__EXERCISE INSTRUCTIONS__. Give back an exact copy of the lines in the records below, from the line that has "amplitude (R275). -/" through the line that has "half up. -/", and nothing besides.

Top of DATA FOR THIS EXERCISE

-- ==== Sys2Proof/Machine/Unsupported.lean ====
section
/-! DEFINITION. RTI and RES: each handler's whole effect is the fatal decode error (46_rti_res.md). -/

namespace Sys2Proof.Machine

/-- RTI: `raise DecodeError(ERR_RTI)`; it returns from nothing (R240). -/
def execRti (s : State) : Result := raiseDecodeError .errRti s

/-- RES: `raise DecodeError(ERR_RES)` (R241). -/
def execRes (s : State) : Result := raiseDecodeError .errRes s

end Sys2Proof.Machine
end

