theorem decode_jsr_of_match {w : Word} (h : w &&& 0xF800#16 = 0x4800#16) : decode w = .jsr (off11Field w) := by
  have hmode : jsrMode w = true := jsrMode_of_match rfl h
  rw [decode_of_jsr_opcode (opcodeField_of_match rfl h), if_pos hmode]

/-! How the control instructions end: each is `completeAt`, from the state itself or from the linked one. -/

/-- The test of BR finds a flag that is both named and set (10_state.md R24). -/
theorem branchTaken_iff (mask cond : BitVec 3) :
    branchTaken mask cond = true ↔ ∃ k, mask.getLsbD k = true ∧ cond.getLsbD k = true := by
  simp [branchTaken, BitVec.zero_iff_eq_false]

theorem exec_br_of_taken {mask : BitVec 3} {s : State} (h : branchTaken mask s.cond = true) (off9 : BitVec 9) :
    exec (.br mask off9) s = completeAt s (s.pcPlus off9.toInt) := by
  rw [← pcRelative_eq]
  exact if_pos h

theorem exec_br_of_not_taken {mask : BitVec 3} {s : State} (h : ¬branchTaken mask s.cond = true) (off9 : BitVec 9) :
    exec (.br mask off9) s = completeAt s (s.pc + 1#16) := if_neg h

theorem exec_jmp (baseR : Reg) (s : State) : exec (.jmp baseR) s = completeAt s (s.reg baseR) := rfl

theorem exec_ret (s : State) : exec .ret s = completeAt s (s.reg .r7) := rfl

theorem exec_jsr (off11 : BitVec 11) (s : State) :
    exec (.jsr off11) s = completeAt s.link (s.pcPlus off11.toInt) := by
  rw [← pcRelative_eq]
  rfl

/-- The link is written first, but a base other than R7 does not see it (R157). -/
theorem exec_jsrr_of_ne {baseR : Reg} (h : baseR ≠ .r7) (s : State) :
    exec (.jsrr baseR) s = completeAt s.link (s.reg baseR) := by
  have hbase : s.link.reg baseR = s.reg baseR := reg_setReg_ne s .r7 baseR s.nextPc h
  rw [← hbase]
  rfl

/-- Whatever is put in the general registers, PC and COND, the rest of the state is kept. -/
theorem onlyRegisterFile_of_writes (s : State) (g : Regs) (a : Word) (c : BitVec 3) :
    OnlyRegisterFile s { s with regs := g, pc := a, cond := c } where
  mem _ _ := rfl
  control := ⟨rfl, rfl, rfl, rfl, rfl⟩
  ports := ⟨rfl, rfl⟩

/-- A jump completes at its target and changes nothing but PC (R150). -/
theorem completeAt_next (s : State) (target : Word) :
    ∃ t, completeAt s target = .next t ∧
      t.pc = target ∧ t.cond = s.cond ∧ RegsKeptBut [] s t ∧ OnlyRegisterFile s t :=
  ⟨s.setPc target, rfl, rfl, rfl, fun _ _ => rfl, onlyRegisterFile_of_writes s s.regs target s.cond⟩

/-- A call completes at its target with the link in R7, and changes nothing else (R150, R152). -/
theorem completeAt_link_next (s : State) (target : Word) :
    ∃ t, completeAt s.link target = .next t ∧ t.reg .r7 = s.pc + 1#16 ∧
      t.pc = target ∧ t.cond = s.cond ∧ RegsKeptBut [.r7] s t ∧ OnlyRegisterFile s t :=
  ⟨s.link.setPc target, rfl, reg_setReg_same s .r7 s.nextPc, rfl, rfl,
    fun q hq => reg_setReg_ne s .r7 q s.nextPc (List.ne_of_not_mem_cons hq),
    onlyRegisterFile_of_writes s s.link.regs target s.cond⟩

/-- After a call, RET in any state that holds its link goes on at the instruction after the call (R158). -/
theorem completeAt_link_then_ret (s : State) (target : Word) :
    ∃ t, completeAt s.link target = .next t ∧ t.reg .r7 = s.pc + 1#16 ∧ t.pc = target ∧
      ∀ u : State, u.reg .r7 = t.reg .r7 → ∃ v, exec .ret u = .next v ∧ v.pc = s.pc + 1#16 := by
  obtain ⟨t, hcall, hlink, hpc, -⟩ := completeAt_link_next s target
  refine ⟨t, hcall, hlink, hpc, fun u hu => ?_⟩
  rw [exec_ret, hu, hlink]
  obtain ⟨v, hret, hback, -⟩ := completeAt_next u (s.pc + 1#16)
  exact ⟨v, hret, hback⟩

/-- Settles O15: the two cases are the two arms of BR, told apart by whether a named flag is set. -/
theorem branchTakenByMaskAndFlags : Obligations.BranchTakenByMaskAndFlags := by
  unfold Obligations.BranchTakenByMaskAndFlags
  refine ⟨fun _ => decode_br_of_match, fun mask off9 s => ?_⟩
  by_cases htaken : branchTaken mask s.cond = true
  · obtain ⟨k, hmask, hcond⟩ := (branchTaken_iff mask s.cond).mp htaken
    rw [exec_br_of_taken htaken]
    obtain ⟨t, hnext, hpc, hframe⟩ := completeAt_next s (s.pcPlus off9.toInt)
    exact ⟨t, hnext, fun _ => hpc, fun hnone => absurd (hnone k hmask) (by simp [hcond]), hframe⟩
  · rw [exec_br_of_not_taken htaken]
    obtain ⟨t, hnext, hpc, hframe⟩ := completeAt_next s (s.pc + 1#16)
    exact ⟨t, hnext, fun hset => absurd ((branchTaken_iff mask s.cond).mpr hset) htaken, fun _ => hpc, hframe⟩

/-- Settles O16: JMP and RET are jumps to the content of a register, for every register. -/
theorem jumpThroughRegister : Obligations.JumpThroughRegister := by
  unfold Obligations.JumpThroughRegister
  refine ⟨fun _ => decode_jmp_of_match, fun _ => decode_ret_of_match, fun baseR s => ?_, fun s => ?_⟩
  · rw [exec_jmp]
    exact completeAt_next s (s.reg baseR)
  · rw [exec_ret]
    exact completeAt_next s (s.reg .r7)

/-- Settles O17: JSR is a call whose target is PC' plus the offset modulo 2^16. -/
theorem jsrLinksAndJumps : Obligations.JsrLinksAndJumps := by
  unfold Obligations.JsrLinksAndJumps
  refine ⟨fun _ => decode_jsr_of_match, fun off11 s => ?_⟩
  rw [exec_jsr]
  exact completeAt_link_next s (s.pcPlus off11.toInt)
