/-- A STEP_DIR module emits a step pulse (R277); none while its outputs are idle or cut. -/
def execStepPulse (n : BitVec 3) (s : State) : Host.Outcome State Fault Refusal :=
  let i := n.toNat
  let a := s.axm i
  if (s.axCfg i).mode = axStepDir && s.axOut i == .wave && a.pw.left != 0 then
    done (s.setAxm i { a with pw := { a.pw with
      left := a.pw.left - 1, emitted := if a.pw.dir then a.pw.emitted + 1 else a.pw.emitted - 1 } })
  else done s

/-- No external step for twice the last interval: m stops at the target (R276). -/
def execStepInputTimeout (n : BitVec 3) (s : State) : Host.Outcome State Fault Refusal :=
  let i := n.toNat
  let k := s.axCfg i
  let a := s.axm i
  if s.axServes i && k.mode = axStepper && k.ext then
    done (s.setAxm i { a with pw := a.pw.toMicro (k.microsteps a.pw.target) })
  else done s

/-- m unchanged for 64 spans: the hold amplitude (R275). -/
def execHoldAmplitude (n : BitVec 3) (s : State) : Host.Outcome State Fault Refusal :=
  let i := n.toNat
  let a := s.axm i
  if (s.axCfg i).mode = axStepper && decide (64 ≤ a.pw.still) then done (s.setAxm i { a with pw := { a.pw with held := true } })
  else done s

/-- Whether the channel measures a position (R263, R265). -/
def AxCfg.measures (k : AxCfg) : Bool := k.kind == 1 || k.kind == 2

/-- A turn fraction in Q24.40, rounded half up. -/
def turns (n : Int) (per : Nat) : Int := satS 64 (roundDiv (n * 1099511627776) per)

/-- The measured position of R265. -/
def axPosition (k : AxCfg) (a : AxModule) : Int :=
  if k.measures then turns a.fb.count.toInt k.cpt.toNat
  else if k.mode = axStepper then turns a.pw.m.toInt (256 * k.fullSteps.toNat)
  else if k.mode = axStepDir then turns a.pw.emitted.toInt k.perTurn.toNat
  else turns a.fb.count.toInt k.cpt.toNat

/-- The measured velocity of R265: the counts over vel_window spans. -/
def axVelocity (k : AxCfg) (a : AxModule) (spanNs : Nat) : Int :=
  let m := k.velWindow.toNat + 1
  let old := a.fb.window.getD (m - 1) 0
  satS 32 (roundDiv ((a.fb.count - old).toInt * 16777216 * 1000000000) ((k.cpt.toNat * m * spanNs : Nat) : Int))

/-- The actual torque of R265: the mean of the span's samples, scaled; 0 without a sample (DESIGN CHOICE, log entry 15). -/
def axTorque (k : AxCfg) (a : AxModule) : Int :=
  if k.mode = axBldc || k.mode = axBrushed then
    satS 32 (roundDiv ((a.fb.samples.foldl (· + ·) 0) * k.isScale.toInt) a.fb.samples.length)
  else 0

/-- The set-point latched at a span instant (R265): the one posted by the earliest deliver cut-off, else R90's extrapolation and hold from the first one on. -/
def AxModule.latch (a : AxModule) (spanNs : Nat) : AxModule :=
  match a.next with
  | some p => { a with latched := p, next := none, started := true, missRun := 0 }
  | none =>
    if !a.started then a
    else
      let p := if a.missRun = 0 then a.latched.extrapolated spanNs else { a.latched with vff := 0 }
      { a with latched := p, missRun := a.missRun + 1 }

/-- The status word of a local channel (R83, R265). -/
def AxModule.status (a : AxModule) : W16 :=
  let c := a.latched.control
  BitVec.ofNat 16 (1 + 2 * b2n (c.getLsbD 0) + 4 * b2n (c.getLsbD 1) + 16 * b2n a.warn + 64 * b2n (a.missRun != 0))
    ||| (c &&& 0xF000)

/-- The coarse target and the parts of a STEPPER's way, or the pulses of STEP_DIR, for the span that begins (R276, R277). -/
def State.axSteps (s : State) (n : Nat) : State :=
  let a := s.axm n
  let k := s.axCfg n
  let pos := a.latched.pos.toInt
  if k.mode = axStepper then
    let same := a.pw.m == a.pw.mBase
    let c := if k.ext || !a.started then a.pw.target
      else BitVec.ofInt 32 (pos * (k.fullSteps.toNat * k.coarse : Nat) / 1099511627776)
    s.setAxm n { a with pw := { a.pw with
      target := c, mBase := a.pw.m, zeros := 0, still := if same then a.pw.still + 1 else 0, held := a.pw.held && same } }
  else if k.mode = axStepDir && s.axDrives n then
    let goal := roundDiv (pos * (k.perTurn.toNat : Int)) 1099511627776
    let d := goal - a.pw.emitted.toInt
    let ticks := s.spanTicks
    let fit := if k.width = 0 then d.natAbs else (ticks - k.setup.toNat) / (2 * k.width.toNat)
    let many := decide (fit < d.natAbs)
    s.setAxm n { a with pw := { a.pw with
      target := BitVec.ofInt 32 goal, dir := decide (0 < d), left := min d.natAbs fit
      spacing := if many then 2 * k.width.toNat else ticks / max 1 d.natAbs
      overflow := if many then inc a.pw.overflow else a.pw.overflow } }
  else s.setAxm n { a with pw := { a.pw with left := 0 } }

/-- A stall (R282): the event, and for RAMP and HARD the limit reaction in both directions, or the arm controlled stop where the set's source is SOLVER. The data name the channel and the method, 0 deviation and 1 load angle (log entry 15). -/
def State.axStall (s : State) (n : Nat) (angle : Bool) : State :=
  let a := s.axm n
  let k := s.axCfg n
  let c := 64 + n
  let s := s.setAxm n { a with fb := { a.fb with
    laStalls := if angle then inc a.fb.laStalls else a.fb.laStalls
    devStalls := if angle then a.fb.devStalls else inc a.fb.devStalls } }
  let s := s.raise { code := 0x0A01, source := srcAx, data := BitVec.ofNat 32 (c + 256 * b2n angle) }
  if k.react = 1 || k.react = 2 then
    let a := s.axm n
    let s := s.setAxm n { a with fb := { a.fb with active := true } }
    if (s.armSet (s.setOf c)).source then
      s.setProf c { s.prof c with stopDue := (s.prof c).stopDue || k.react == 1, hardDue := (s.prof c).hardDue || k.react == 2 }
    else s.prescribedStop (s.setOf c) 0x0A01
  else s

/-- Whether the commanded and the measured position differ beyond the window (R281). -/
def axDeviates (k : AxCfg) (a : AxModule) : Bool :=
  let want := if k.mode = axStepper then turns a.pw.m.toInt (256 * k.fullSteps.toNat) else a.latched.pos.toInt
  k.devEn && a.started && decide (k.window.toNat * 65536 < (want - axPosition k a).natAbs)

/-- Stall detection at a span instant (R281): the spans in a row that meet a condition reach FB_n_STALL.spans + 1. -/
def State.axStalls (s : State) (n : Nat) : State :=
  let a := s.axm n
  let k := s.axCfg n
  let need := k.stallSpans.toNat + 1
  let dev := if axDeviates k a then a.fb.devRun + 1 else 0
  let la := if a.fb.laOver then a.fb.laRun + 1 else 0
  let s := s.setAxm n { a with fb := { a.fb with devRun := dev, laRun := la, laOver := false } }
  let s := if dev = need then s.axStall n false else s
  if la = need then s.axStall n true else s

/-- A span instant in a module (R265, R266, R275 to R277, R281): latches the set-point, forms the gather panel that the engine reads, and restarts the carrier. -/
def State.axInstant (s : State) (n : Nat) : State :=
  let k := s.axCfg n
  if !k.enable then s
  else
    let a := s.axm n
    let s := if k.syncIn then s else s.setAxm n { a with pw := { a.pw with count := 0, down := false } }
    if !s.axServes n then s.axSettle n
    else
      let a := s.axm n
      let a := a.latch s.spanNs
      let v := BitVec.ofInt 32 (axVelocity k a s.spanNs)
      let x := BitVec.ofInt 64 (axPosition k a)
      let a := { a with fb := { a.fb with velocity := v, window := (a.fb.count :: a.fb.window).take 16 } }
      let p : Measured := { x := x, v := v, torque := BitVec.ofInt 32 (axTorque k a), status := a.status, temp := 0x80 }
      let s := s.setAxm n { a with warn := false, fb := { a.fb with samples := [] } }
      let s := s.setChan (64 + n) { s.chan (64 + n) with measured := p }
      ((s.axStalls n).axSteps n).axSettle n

Bottom of DATA FOR THIS EXERCISE

__FINAL ANSWER__.
/-- m unchanged for 64 spans: the hold amplitude (R275). -/
def execHoldAmplitude (n : BitVec 3) (s : State) : Host.Outcome State Fault Refusal :=
  let i := n.toNat
  let a := s.axm i
  if (s.axCfg i).mode = axStepper && decide (64 ≤ a.pw.still) then done (s.setAxm i { a with pw := { a.pw with held := true } })
  else done s

/-- Whether the channel measures a position (R263, R265). -/
def AxCfg.measures (k : AxCfg) : Bool := k.kind == 1 || k.kind == 2

/-- A turn fraction in Q24.40, rounded half up. -/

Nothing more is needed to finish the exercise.